Chunks can be split in the middle of an SSE line, so we need to buffer them and process line by line.

Auto-translation with Debounce

Instead of a translate button, we trigger translation automatically on text input or language change. We add a 300ms debounce to prevent requests from firing on every keystroke.

To cancel the previous translation while typing, we use AbortController. When new input arrives, abort() cancels the previous fetch and starts a new translation. Since we need to pass a cancellation signal to fetch, the SSE reading is written inline.

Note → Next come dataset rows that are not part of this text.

-- ==== Sys2Proof/Laws/Access.lean ====
section
/-! SUPPORT. What an access does on a quiet bus: the write buffer, the cache and the TLB hide nothing from
memory as it stands. One lemma for each operation of the memory system. -/

namespace Sys2Proof.Machine

/-! ## The bus -/

/-- The list of answers a number of transfers later. -/
theorem MemSys.Calm.drop {ms : MemSys} (h : ms.Calm) (n : Nat) (m : Memory) (w : List BufferedWrite)
    (cache : Vector (Vector CacheLine 64) 4) (tlb : Vector TlbEntry 64) (v : BitVec 6)
    (bus : List BusTransfer) (d : Nat) :
    MemSys.Calm { ms with
      mem := m, wbuf := w, cache := cache, tlb := tlb, tlbVictim := v, answers := ms.answers.drop n,
      bus := bus, draws := d } :=
  ⟨fun a ha => h.okay a (List.mem_of_mem_drop ha), fun a ha => h.alone a (List.mem_of_mem_drop ha), h.plain⟩

theorem MemSys.Calm.slaveAt {ms : MemSys} (h : ms.Calm) (pa : Word) : ms.slaveAt pa = none := by
  simp [MemSys.slaveAt, h.plain]

theorem answersTaken_mem {l : List BusAnswer} {a : BusAnswer} (h : a ∈ answersTaken l) : a ∈ l := by
  induction l with
  | nil => exact h
  | cons x rest ih =>
    rcases List.mem_cons.1 h with rfl | h'
    · exact List.mem_cons_self
    · split at h'
      · exact List.mem_cons_of_mem _ (ih h')
      · exact absurd h' (by simp)

/-- A NONSEQ transfer is driven as it is, whatever was driven before it (R159). -/
theorem BusTransfer.drivenAfter_nonseq (bus : List BusTransfer) {t : BusTransfer} (h : t.trans = .nonseq) :
    t.drivenAfter bus = t := by
  unfold BusTransfer.drivenAfter
  split
  · rfl
  · rw [← h]

/-- What driving a transfer does when no other master writes meanwhile (R162): the answers it takes are gone,
the last of them is the one it gets, and nothing but the two lists of the bus changes. -/
theorem MemSys.drive_alone (t : BusTransfer) {l : List BusAnswer} (b : Bool) {ms : MemSys}
    (h : ∀ a ∈ answersTaken l, a.writes = []) :
    (ms.drive t l b).1.error = (answersTaken l).getLast?.any BusAnswer.error ∧
      ∃ bus, (ms.drive t l b).2 = { ms with answers := l.drop (answersTaken l).length, bus := bus } := by
  induction l generalizing b ms with
  | nil => exact ⟨rfl, _, rfl⟩
  | cons a rest ih =>
    have hw := h a List.mem_cons_self
    have hm : (if (t.lock && b) = true then ms.mem else ms.mem.setBytes a.writes) = ms.mem := by
      rw [hw]; exact ite_self _
    unfold MemSys.drive
    simp only [hm]
    cases hr : a.repeats with
    | true =>
      have hk : answersTaken (a :: rest) = a :: answersTaken rest := by simp [answersTaken, hr]
      rw [hk] at h ⊢
      obtain ⟨e, bus, q⟩ := ih (ms := { ms with answers := rest, bus := ms.bus ++ [t.drivenAfter ms.bus] }) true
        fun x hx => h x (List.mem_cons_of_mem _ hx)
      refine ⟨?_, bus, q⟩
      refine e.trans ?_
      cases answersTaken rest with
      | nil => simp [BusAnswer.error, BusAnswer.repeats] at hr ⊢; rcases hr with hr | hr <;> rw [hr] <;> decide
      | cons x xs => rw [List.getLast?_cons_cons]
    | false =>
      have hk : answersTaken (a :: rest) = [a] := by simp [answersTaken, hr]
      rw [hk]
      exact ⟨rfl, _, rfl⟩

/-- A transfer of a calm bus: no ERROR, and nothing but the two lists of the bus changes. -/
theorem MemSys.Calm.transfer {ms : MemSys} (h : ms.Calm) (t : BusTransfer) :
    (ms.transfer t).1.error = false ∧
      ∃ n bus, (ms.transfer t).2 = { ms with answers := ms.answers.drop n, bus := bus } := by
  obtain ⟨e, bus, q⟩ := MemSys.drive_alone t t.write.isSome (ms := ms) (l := ms.answers)
    fun a ha => h.alone a (answersTaken_mem ha)
  unfold MemSys.transfer
  simp only [q, MemSys.slaveAt, h.plain]
  refine ⟨e.trans ?_, _, bus, rfl⟩
  cases hl : (answersTaken ms.answers).getLast? with
  | none => rfl
  | some a => exact h.okay a (answersTaken_mem (List.mem_of_getLast? hl))

theorem MemSys.Calm.driven {ms : MemSys} (h : ms.Calm) (big : Bool) (pa : Word) (a : BusAnswer) :
    ms.driven big pa a = ms.mem.word big pa := by simp [MemSys.driven, h.slaveAt]

theorem MemSys.Calm.taken {ms : MemSys} (h : ms.Calm) (big : Bool) (n : Size) (pa v : Word) :
    ms.taken big n pa v = { ms with mem := ms.mem.store big n pa v } := by
  simp [MemSys.taken, h.slaveAt]

/-! ## The write buffer -/

/-- Memory after a list of writes in order. -/
def storeAll (big : Bool) : List BufferedWrite → Memory → Memory
  | [], m => m
  | e :: rest, m => storeAll big rest (m.store big e.size e.pa e.data)

theorem storeAll_append (big : Bool) (l : List BufferedWrite) (e : BufferedWrite) (m : Memory) :
    storeAll big (l ++ [e]) m = (storeAll big l m).store big e.size e.pa e.data := by
  induction l generalizing m with
  | nil => rfl
  | cons x rest ih => exact ih _

theorem storeAll_wf (big : Bool) (l : List BufferedWrite) {m : Memory} (h : m.wf = true) :
    (storeAll big l m).wf = true := by
  induction l generalizing m with
  | nil => exact h
  | cons x rest ih => exact ih (Memory.wf_store h)

theorem MemSys.perform_okay {big : Bool} {e : BufferedWrite} {ms : MemSys} (h : ms.Calm) :
    ∃ n bus, ms.perform big e =
      { ms with
        mem := ms.mem.store big e.size e.pa e.data, answers := ms.answers.drop n, bus := bus } := by
  obtain ⟨o, n, bus, q⟩ :=
    h.transfer ⟨e.pa, e.size, some (replicated e.size e.data), some e.prot, false, e.burst, .nonseq⟩
  have c := h.drop n ms.mem ms.wbuf ms.cache ms.tlb ms.tlbVictim bus ms.draws
  refine ⟨n, bus, ?_⟩
  unfold MemSys.perform
  simp only [o, q, Bool.false_eq_true, if_false]
  exact c.taken big e.size e.pa e.data

theorem MemSys.performAll_okay {big : Bool} (l : List BufferedWrite) {ms : MemSys} (h : ms.Calm) :
    ∃ n bus, MemSys.performAll big l ms =
      { ms with mem := storeAll big l ms.mem, answers := ms.answers.drop n, bus := bus } := by
  induction l generalizing ms with
  | nil => exact ⟨0, ms.bus, rfl⟩
  | cons e rest ih =>
    obtain ⟨n, bus, q⟩ := MemSys.perform_okay (big := big) (e := e) h
    obtain ⟨m, bus', q'⟩ := ih (h.drop n (ms.mem.store big e.size e.pa e.data) ms.wbuf ms.cache ms.tlb
      ms.tlbVictim bus ms.draws)
    refine ⟨n + m, bus', ?_⟩
    rw [MemSys.performAll, q, q']
    simp [storeAll, List.drop_drop]

/-- Draining the write buffer: its writes reach memory in order (R152, D8). -/
theorem MemSys.drain_okay {big : Bool} {ms : MemSys} (h : ms.Calm) :
    ∃ n bus, ms.drain big =
      { ms with
        wbuf := [], mem := storeAll big ms.wbuf ms.mem, answers := ms.answers.drop n, bus := bus } :=
  MemSys.performAll_okay (ms := { ms with wbuf := [] }) _ ⟨h.okay, h.alone, h.plain⟩

theorem MemSys.drain_mem {big : Bool} {ms : MemSys} (h : ms.Calm) :
    (ms.drain big).mem = storeAll big ms.wbuf ms.mem := by
  obtain ⟨n, bus, e⟩ := MemSys.drain_okay (big := big) h
  rw [e]

theorem MemSys.drain_wbuf {big : Bool} {ms : MemSys} (h : ms.Calm) : (ms.drain big).wbuf = [] := by
  obtain ⟨n, bus, e⟩ := MemSys.drain_okay (big := big) h
  rw [e]

/-- What an operation that changes no byte of memory keeps. -/
structure MemSys.Kept (big : Bool) (ms ms' : MemSys) : Prop where
  canonical : ms.mem.wf = true → ms'.mem.wf = true
  calm : ms'.Calm
  settled : (ms'.drain big).mem = (ms.drain big).mem
  cacheVictim : ms'.cacheVictim = ms.cacheVictim
  cacheBase : ms'.cacheBase = ms.cacheBase
  cacheStep : ms'.cacheStep = ms.cacheStep
  c15c : ms'.c15c = ms.c15c
  tlbBase : ms'.tlbBase = ms.tlbBase
  tlbPreserve : ms'.tlbPreserve = ms.tlbPreserve
  ram2Pointer : ms'.ram2Pointer = ms.ram2Pointer
  c15m : ms'.c15m = ms.c15m

theorem MemSys.Kept.refl {big : Bool} {ms : MemSys} (h : ms.Calm) :
    MemSys.Kept big ms ms := ⟨id, h, rfl, rfl, rfl, rfl, rfl, rfl, rfl, rfl, rfl⟩

theorem MemSys.Kept.trans {big : Bool} {a b c : MemSys} (x : MemSys.Kept big a b)
    (y : MemSys.Kept big b c) : MemSys.Kept big a c :=
  ⟨y.canonical ∘ x.canonical, y.calm, y.settled.trans x.settled, y.cacheVictim.trans x.cacheVictim,
    y.cacheBase.trans x.cacheBase, y.cacheStep.trans x.cacheStep, y.c15c.trans x.c15c,
    y.tlbBase.trans x.tlbBase, y.tlbPreserve.trans x.tlbPreserve, y.ram2Pointer.trans x.ram2Pointer,
    y.c15m.trans x.c15m⟩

const inputText = document.getElementById("input-text");
const outputText = document.getElementById("output-text");
const targetLang = document.getElementById("target-lang");

let debounceTimer = null;
let abortController = null;

async function translate() {
  const text = inputText.value.trim();
  if (!text) {
    outputText.textContent = "";
    return;
  }

  // Cancel any in-progress translation
  if (abortController) abortController.abort();
  abortController = new AbortController();
  const { signal } = abortController;

  outputText.textContent = "";
  document.body.classList.add("busy");

  try {
    const res = await fetch("/translate/stream", {
      method: "POST",
      headers: { "Content-Type": "application/json" },
      body: JSON.stringify({ text, target_lang: targetLang.value }),
      signal,
    });

    if (!res.ok) {
      const err = await res.json();
      throw new Error(err.error || `HTTP ${res.status}`);
    }

    const reader = res.body.getReader();
    const decoder = new TextDecoder();
    let buffer = "";

    while (true) {
      const { done, value } = await reader.read();
      if (done) break;

      buffer += decoder.decode(value, { stream: true });
      const lines = buffer.split("\n");
      buffer = lines.pop();

      for (const line of lines) {
        if (line.startsWith("data: ")) {
          const data = line.slice(6);
          if (data === "[DONE]") return;
          const parsed = JSON.parse(data);
          if (parsed && parsed.error) {
            outputText.textContent = "Error: " + parsed.error;
            return;
          }
          outputText.textContent += parsed;
        }
      }
    }
  } catch (e) {
    if (e.name === "AbortError") return; // Cancelled by new input
    outputText.textContent = "Error: " + e.message;
  } finally {
    document.body.classList.remove("busy");
  }
}

function scheduleTranslation() {
  clearTimeout(debounceTimer);
  debounceTimer = setTimeout(translate, 300);
}

inputText.addEventListener("input", scheduleTranslation);
targetLang.addEventListener("change", scheduleTranslation);

We use fetch directly because we need to pass the AbortController's signal. Since the server can return errors as JSON objects (from the try/catch we added in Chapter 3), we also check for parsed.error.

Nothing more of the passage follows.